Когда забитый под самую крышу «уазик» подъехал к дому, где, как предполагалось, находился абонент, с которым некоторое время назад так «неудачно» общался Горохов, из подъезда вышли два человека и направились к стоявшей неподалеку легковой машине. Одного разглядеть не удалось, зато второй был очень похож на фотографию старшего лейтенанта Соснина, взятую из его личного дела.

Потоптавшись пару минут у машины и взяв из нее какую-то коробку, Соснин вернулся в подъезд. Проводивший его Горохов видел через застекленный подъезд, как тот сел в лифт, и даже сумел по звуку определить, что кабина остановилась на уровне пятого-седьмого этажей. Меньше чем через десять минут Горохов выяснил, в какой квартире проживает Митя Соснин.

Как вскоре узнали, машина, к которой он подходил, принадлежала фирме, развозящей продукты и готовые завтраки, обеды и ужины по домам. Заказ был сделан на троих. Судя по ассортименту блюд, среди едоков были исключительно мужчины.

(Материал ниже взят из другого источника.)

-- ==== Sys2Proof/Tests/Slice0.lean ====
section
/-!
SUPPORT. Tests: a smoke test of the operand checks, single steps whose results the spec's tables give, and, for the statements of
Certificates/Slice0, states and operands that meet their hypotheses (the theorems named witness_…).
-/

namespace Sys2Proof.Tests

open Sys2Proof Sys2Proof.Machine Sys2Proof.Cert

/-! ### States to test on -/

/-- A part in Ready with every domain on and ticks running, some way into symbol 7. -/
def base : State :=
  let s := State.reset
  { s with dev := { s.dev with
      power := { s.dev.power with dev := 3, phase := 0, rails := 6, booted := true, fabric := true, ctrl := .on, dsp := .on,
                                  chisel := .on, skx := .on, tile := Vector.replicate 4 .on },
      time := { s.dev.time with adv := true },
      cad := { s.dev.cad with running := true, tickIdx := 7, len := 4000 },
      bias := { s.dev.bias with linkUp := true, vbp := true, vbn := true, vbio := true, wdHold := false, railHold := false } } }

/-- `base` with its device changed. -/
def baseWith (f : Dev → Dev) : State := withDev base (f base.dev)

/-- `base` with its cadence unit changed. -/
def cadWith (f : Cadence → Cadence) : State := baseWith fun d => { d with cad := f d.cad }

/-- `base` with its power controller changed. -/
def powWith (f : Power → Power) : State := baseWith fun d => { d with power := f d.power }

/-- The next state of a command, or the state it started from where there is none. -/
def nextOf (c : Instr) (s : State) : State :=
  match exec c s with
  | .next t => t
  | _ => s

/-- The next state of the step, likewise. -/
def stepOf (s : State) : State :=
  match step s with
  | .next t => t
  | _ => s

/-! ### Operand checks: an ill-formed command for each, which is refused -/

theorem test_wf_width : (Instr.registerWrite .spi 24 0x100 0).wf = false ∧
    exec (.registerWrite .spi 24 0x100 0) base = .refused .illFormed := ⟨by decide, by rfl⟩
theorem test_wf_address : (Instr.registerWrite .spi 32 0x100000000 0).wf = false ∧
    exec (.registerWrite .spi 32 0x100000000 0) base = .refused .illFormed := ⟨by decide, by rfl⟩
theorem test_wf_ashlar : (Instr.ashlarWrite .spi 0xFFFFFC 0).wf = false ∧ (Instr.ashlarWrite .spi 0x1000002 0).wf = false ∧
    (Instr.ashlarWrite .spi 0x2400000 0).wf = false ∧ (Instr.ashlarWrite .spi 0x23FFFFC 0).wf = true ∧
    exec (.ashlarWrite .spi 0x1000002 0) base = .refused .illFormed := ⟨by decide, by decide, by decide, by decide, by rfl⟩
theorem test_wf_ashlar_ecc : (Instr.ashlarEccError 0x2400000 true).wf = false ∧
    exec (.ashlarEccError 0x2400000 true) base = .refused .illFormed := ⟨by decide, by rfl⟩
theorem test_wf_luts : (Instr.dpdUpdateDone 0 [1, 2]).wf = false ∧ exec (.dpdUpdateDone 0 [1, 2]) base = .refused .illFormed :=
  ⟨by decide, by rfl⟩
theorem test_wf_codeword : (Instr.codewordReceived 0 (some 16)).wf = false ∧ (Instr.codewordReceived 0 (some 15)).wf = true ∧
    exec (.codewordReceived 0 (some 16)) base = .refused .illFormed := ⟨by decide, by decide, by rfl⟩
theorem test_wf_cell : (Instr.cellReceived 0 [1] false).wf = false ∧ exec (.cellReceived 0 [1] false) base = .refused .illFormed :=
  ⟨by decide, by rfl⟩
theorem test_wf_sensor : (Instr.thermalSample 0 32768 0).wf = false ∧ (Instr.thermalSample 0 0 65536).wf = false ∧
    (Instr.thermalSample 0 (-32768) 65535).wf = true ∧ exec (.thermalSample 0 32768 0) base = .refused .illFormed :=
  ⟨by decide, by decide, by decide, by rfl⟩

/-! ### Hypotheses that are met: the block and its cadence -/

theorem witness_StepRunsFrontCommand : ({ base with pending := [.cutoff, .tick] } : State).pending = .cutoff :: [.tick] := rfl
theorem witness_IdleStep_passes : base.pending = [] ∧ base.dev.canPass 1 = true := by decide
theorem witness_IdleStep_waits : (cadWith fun c => { c with since := 4000, frozen := true }).pending = [] ∧
    (cadWith fun c => { c with since := 4000, frozen := true }).dev.canPass 1 = false := by decide
theorem witness_MeaningsAnswer : (∃ t, exec .faultnPulseEnd base = .next t) ∧ Instr.cutoff.wf = true ∧
    (Instr.ashlarWrite .spi 2 0).wf = false := ⟨⟨_, rfl⟩, by decide, by decide⟩
theorem witness_StepKeepsMemoryForm : Memory.wf ({ base with mem := [(0x3000000, 1)] } : State).mem = true ∧
    ∃ t, step { base with mem := [(0x3000000, 1)] } = .next t := ⟨by decide, ⟨_, rfl⟩⟩
theorem witness_QuietStatesSettle : Quiet base.dev := ⟨rfl, .inl rfl⟩
theorem witness_QuietStates_stopped : Quiet State.reset.dev := ⟨rfl, .inr ⟨rfl, rfl⟩⟩

/-- Three commits of a setting and one of another: the second of the setting wins, in the same cycle as the first, from a later
initiator. -/
def threeCommits : List Change :=
  [⟨.word 0x40000, [], 8, false, 5, 1, none, 0, none⟩, ⟨.word 0x40000, [], 8, false, 5, 4, none, 1, none⟩,
   ⟨.word 0x40004, [], 8, false, 4, 0, none, 2, none⟩, ⟨.word 0x40000, [], 8, false, 4, 5, none, 3, none⟩]
theorem test_latest_commit_wins : (superseded threeCommits).1.map (·.arg) = [1, 2] ∨ (superseded threeCommits).1.map (·.arg) = [2, 1] := by
  decide

theorem witness_CutoffFreezes : base.dev.cad.running = true ∧ base.dev.cad.frozen = false ∧ base.dev.cad.midDone = true ∧
    base.dev.cad.changes = [] ∧ base.dev.cad.muHeld = none := by decide

/-- A power-step index of path 5 of tile 2 that lands at the most recent tick. -/
def stepChange : Change :=
  { key := .word (Reg.TILE_PIDX 2 5), words := [(Reg.TILE_PIDX 2 5, 3, 0x3FF#32)], land := 7, atFrame := false, stamp := 0, rank := 4,
    cmd := none, arg := 0, latch := some 0x801#32 }
def landing : State := cadWith fun c => { c with midDone := false, changes := [stepChange] }
theorem witness_SteppedWordLands : landing.dev.cad.running = true ∧ landing.dev.cad.midDone = false ∧
    landing.dev.cad.changes = [stepChange] ∧ stepChange.key = .word (Reg.TILE_PIDX 2 5) ∧
    stepChange.words = [(Reg.TILE_PIDX 2 5, 3, 0x3FF#32)] ∧ stepChange.latch = some 0x801#32 ∧
    stepChange.land ≤ landing.dev.cad.tickIdx ∧ stepChange.atFrame = false ∧ landing.dev.drunas.cmds = [] := by decide

theorem witness_TicksStartAtTheFrame : (cadWith fun c => { c with running := false, startAt := some 4915200 }).dev.cad.startAt =
      some 4915200 ∧ (cadWith fun c => { c with running := false, startAt := some 4915200 }).dev.cad.running = false ∧
    (cadWith fun c => { c with running := false, startAt := some 4915200 }).dev.time.adv = true := by decide

def frozen : State := cadWith fun c => { c with frozen := true }
theorem witness_TickBeginsTheSymbol : frozen.dev.cad.running = true ∧ frozen.dev.cad.midDone = true ∧ frozen.dev.cad.frozen = true ∧
    frozen.dev.stepRipe = false ∧ frozen.dev.cad.changes = [] ∧ frozen.dev.drunas.cmds = [] := by decide
theorem witness_TickAtAFrame : isFrame (cadWith fun c => { c with nom := 4915200 - 35072 }).dev.nextNom = true ∧
    isFrame base.dev.nextNom = false := by decide
theorem witness_SymbolGrid : (3 < 4) ∧ 7 < 2 ^ 3 ∧ 13 < 14 ∧ (14 * 4 + 0) % (7 * 2 ^ 3) = 0 ∧ (14 * 7 + 13) % (7 * 2 ^ 3) ≠ 0 := by decide

/-! ### Chisel -/

/-- A user kernel of slot 0 on core 3: 4 KiB of X from 0, of Y from 0x10000 and of C from 0x20000, and a cluster window. -/
def kern : Kernel :=
  { slot := 0, user := true, handle := 1, evicted := false, released := true, stateLost := false, pinned := false, core := 3,
    home := none, trig := false, w := 1000, span := 1, every := 1, entry := 0, x := (0, 0x1000), y := (0x10000, 0x1000),
    c := (0x20000, 0x1000), i := (0x30000, 0x100), win := (0x3000000, 0x10000), order := 0, from_ := 0, trigger := false,
    active := some 8, count := 4, ctx := Ctx.reset, unload := false, fpf := 0, max := 0, last := 0, acts := 4 }

/-- The registers of its activation: S8 to S10 at its areas, S2 = 5, S3 = 0xFFFFFFFE, S4 at its window, S5 at the end of X. -/
def ctx0 : Ctx :=
  { Ctx.reset with s := #v[4, 0x3000000, 5, 0xFFFFFFFE, 0x3000000, 0xFFC, 0x40, 0, 0, 0x10000, 0x20000, 0xFFC, 0, 0, 0, 0], pc := 9 }

/-- `base` with that activation on core 3. -/
def running : State :=
  baseWith fun d => { d with chisel := { d.chisel with
    kernels := [kern], cores := d.chisel.cores.set 3 { Core.reset with run := some 0, ctx := ctx0 } } }

/-- Pointers S8 + p with an increment. -/
def px : MemOp := ⟨0, 1⟩
def py : MemOp := ⟨1, 2⟩
def pc : MemOp := ⟨2, -1⟩
/-- The last word of X, and a pointer that leaves every area. -/
def pl : MemOp := ⟨3, 0⟩

theorem witness_Issues : Issues running 3 kern := by unfold Issues; decide
theorem witness_ChiselVectorMoves : (15 : Fin 32).val < 16 ∧ 16 ≤ (16 : Fin 32).val := by decide
theorem witness_ChiselLoads : kern.reaches [.x, .y, .c] ((ctxOf running 3).addr pl) 4 = true ∧
    kern.reaches [.x, .y] ((ctxOf running 3).addr px) 64 = true ∧ kern.reaches [.x] ((ctxOf running 3).addr px) 64 = true ∧
    kern.reaches [.y] ((ctxOf running 3).addr py) 64 = true ∧ kern.reaches [.c] ((ctxOf running 3).addr pc) 4 = true ∧
    kern.reaches [.x] ((ctxOf running 3).addr pl) 4 = true := by decide
theorem witness_ChiselAccessFault : Issues running 3 kern ∧ kern.user = true ∧
    kern.reaches [.x, .y] ((ctxOf running 3).addr pl) 64 = false ∧ kern.reaches [.x, .y] ((ctxOf running 3).addr pc) 4 = false ∧
    kern.reaches [.c] ((ctxOf running 3).addr px) 4 = false ∧ kern.reaches [.x, .y, .c] ((ctxOf running 3).addr ⟨7, 0⟩) 4 = true := by
  unfold Issues; decide
theorem witness_ChiselAccessFault_load : (withCtx running 3 { ctx0 with s := ctx0.s.set 8 2 }).dev.running? 3 = some kern ∧
    kern.reaches [.x, .y, .c] ((ctxOf (withCtx running 3 { ctx0 with s := ctx0.s.set 8 2 }) 3).addr px) 4 = false := by decide
theorem witness_ChiselControl : (ctxOf running 3).s[sIx 7] = 0 ∧ (ctxOf running 3).s[sIx 2] ≠ 0 ∧ (0 : BitVec 16) = 0 ∧
    (3 : BitVec 16) ≠ 0 ∧ (ctxOf running 3).loops.length < 3 := by decide
theorem witness_ChiselTransfers : (0x40 : BitVec 24).toNat % 4 = 0 ∧
    kern.reaches [.x, .y, .c, .i] ((ctxOf running 3).s[sIx 6]).toNat 0x40 = true ∧ ((ctxOf running 3).s[sIx 4]).toNat % 4 = 0 ∧
    kern.win.1 ≤ ((ctxOf running 3).s[sIx 4]).toNat ∧ ((ctxOf running 3).s[sIx 4]).toNat + 0x40 ≤ kern.win.1 + kern.win.2 ∧
    (running.dev.chisel.cores[(3 : Fin 16)]).xfers.length < 2 := by decide

/-- Two transfers are outstanding on core 3. -/
def moving : State := withDev running (running.dev.modCore 3 fun k => { k with xfers := [⟨0x40, 0x3000000, 8, true⟩, ⟨0, 0x3000000, 8, false⟩] })
theorem witness_ChiselTransfers_third : Issues moving 3 kern ∧ 2 ≤ (moving.dev.chisel.cores[(3 : Fin 16)]).xfers.length := by
  unfold Issues; decide
theorem witness_ChiselTransferDone : (moving.dev.chisel.cores[(3 : Fin 16)]).xfers =
    ⟨0x40, 0x3000000, 8, true⟩ :: [⟨0, 0x3000000, 8, false⟩] := by decide
theorem witness_ChiselActivations : Issues running 3 kern ∧ kern.user = true ∧ (running.dev.chisel.cores[(3 : Fin 16)]).testing = false ∧
    running.dev.kernel? kern.slot = some kern ∧ (∀ o ∈ running.dev.chisel.kernels, o.active.isSome = true → o.slot = kern.slot) ∧
    kern.unload = false := by unfold Issues; decide

/-- `running` with the kernel between two activations, at the start of a tick. -/
def due : Kernel := { kern with active := none }
def releasing : State := baseWith fun d => { d with chisel := { d.chisel with kernels := [due] } }
theorem witness_ChiselRelease : releasing.dev.kernel? 0 = some due ∧ releasing.dev.releaseDue 0 = true ∧
    (releasing.dev.chisel.cores[toCore due.core]).run = none ∧ (releasing.dev.chisel.cores[toCore due.core]).retired = false ∧
    (releasing.dev.chisel.cores[toCore due.core]).testing = false ∧ (releasing.dev.chisel.cores[toCore due.core]).waiting = false ∧
    (releasing.dev.chisel.cores[toCore due.core]).held = none ∧ due.core < 16 ∧ ∀ o ∈ releasing.dev.chisel.kernels, o.active = none := by
  decide

def settling : State := baseWith fun d => { d with chisel := { d.chisel with op := 0, opTgt := some 1 } }
theorem witness_ChiselSupply : settling.dev.chisel.opTgt = some 1 ∧ settling.dev.chisel.op < 1 ∧ settling.dev.chisel.settled = false ∧
    settling.dev.chisel.waitLoads = [] := by decide
/-- A settling or an END that comes in the cycle of its time limit. -/
theorem witness_Chisel_yields : (ArrivesNow { running with pending := [.endAct 3] } fun i => i == .endAct 3) ∧
    ¬ (ArrivesNow running fun i => i == .endAct 3) ∧ (ArrivesNow { settling with pending := [.vdspSettled] } fun i => i == .vdspSettled) ∧
    ¬ ArrivesNow { settling with pending := [.cutoff, .vdspSettled] } fun i => i == .vdspSettled := by unfold ArrivesNow; decide
theorem witness_ChiselEccReport : (running.dev.chisel.cores[(3 : Fin 16)]).run = some 0 ∧ running.dev.kernel? 0 = some kern ∧ kern.user = true ∧
    ∀ o ∈ running.dev.chisel.kernels, o.active.isSome = true → o.slot = 0 := by decide

/-! ### Tiles, converters, time -/

/-- A tile at SynthOn whose synthesizer A is qualified at 9830.4 MHz, divided by 2, and whose B runs as well. -/
def synOn : Tile :=
  let y : Syn := { Syn.reset with run := true, qual := true, ld := true, int := 20, frac := 0, band := some ⟨1, 20 * 2 ^ 32, 0, 0, 64 * 2 ^ 32⟩ }
  { Tile.reset with level := 2, synA := y, synB := y }
def tileWith (f : Tile → Tile) : State := baseWith fun d => { d with tiles := d.tiles.set 1 (f synOn) }

def arriving : State := tileWith fun x => { x with level := 1, goal := some 2 }
theorem witness_Transitions_path : (baseWith fun d => d.modPath 17 fun x => { x with transit := some 2 }).dev.cad.running = true ∧
    ((baseWith fun d => d.modPath 17 fun x => { x with transit := some 2 }).dev.paths[(17 : Fin 64)]).transit = some 2 := by decide
theorem witness_Transitions_tile : arriving.dev.cad.running = true ∧ (arriving.dev.tiles[(1 : Fin 4)]).goal = some 2 ∧
    ((arriving.dev.tiles[(1 : Fin 4)]).syn (arriving.dev.tiles[(1 : Fin 4)]).act).qual = true ∧
    wordValid ((arriving.dev.tiles[(1 : Fin 4)]).syn (arriving.dev.tiles[(1 : Fin 4)]).act).int
      ((arriving.dev.tiles[(1 : Fin 4)]).syn (arriving.dev.tiles[(1 : Fin 4)]).act).frac = true := by decide
theorem witness_Transitions_lower : ((tileWith fun x => { x with goal := some 1 }).dev.tiles[(1 : Fin 4)]).goal = some 1 ∧
    ∀ p ∈ pathsOf 1, ((tileWith fun x => { x with goal := some 1 }).dev.paths[p]).mode = 0 ∧
      ((tileWith fun x => { x with goal := some 1 }).dev.paths[p]).transit = none := by decide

Учитывая, что семья Соснина, состояла кроме него самого, из жены и двух детей, то есть из четырех человек, из которых мужчиной был, естественно, только сам Соснин, можно было предположить, что его домочадцев в квартире не было. Зато были двое гостей мужского пола. Это вполне могли оказаться невинные гости вроде внезапно нагрянувших бывших сослуживцев, заявившихся с вполне невинной целью вроде распития принесенной с собой бутылки и бесплатной ночевки в столице, где они оказались проездом либо по каким-то делам. Но вспомнив арсенал, несколько часов назад найденный в машине одного такого сослуживца, верилось в это с трудом; учитывая интересы дела и принципы безопасности, предположения приходилось делать исходя не из презумпции невиновности, а из возможности максимальных неприятностей. Ну а если гости и вправду окажутся добропорядочными и законопослушными гражданами, то перед ними просто придется извиниться и, чтобы не сильно задирали нос, посоветовать в дальнейшем выбирать себе круг общения. В отношении личности Соснина сомнений не было.

Сложилась одна из тех нередких для представителей органов правопорядка ситуаций, когда события развиваются так быстро, что для контроля над ними необходимо просто нестись галопом. Горохов это понимал. К счастью, понимало это и его начальство. Поэтому уже меньше чем через час в окрестностях дома, в котором жил Соснин, была сосредоточена группа захвата. Учитывая особую опасность фигуранта, брать его и его «гостей», которые считались таковыми пока что только в кавычках, было решено ближе к рассвету и в самом жестком и стремительном варианте, который предполагал штурм и одновременно некий комплекс мероприятий, включающий приемы психологического давления и аудиовизуальной дезориентации объектов.

К времени «Ч», как по привычке и без иронии, истоки которой за годы пользования этим определением подзабылись, между собой спецназовцы называли время начала штурма, была выяснена планировка квартиры, тип замков, на которые была заперта входная металлическая дверь, и разработан план штурма, в общих чертах состоявший из стандартных элементов, многократно отработанных в условиях учебного полигона. Командира группы захвата больше всего смущало то, что общая численность и состав находившихся в квартире людей оставался неизвестным; выкладки Горохова по этому поводу его не очень убедили, и он не исключал, что в одной из комнат могут оказаться дети. И еще одно — оружие. Одно дело, если преступники вооружены «пээмами» или другим легким оружием. Но совсем другое, если у них в руках окажутся «Калашниковы» или что-то посерьезнее вроде полицейских помповых ружей, пули которых обладают большой пробивной и останавливающей способностью, что в условиях штурма высоко расположенной квартиры является серьезным осложняющим фактором.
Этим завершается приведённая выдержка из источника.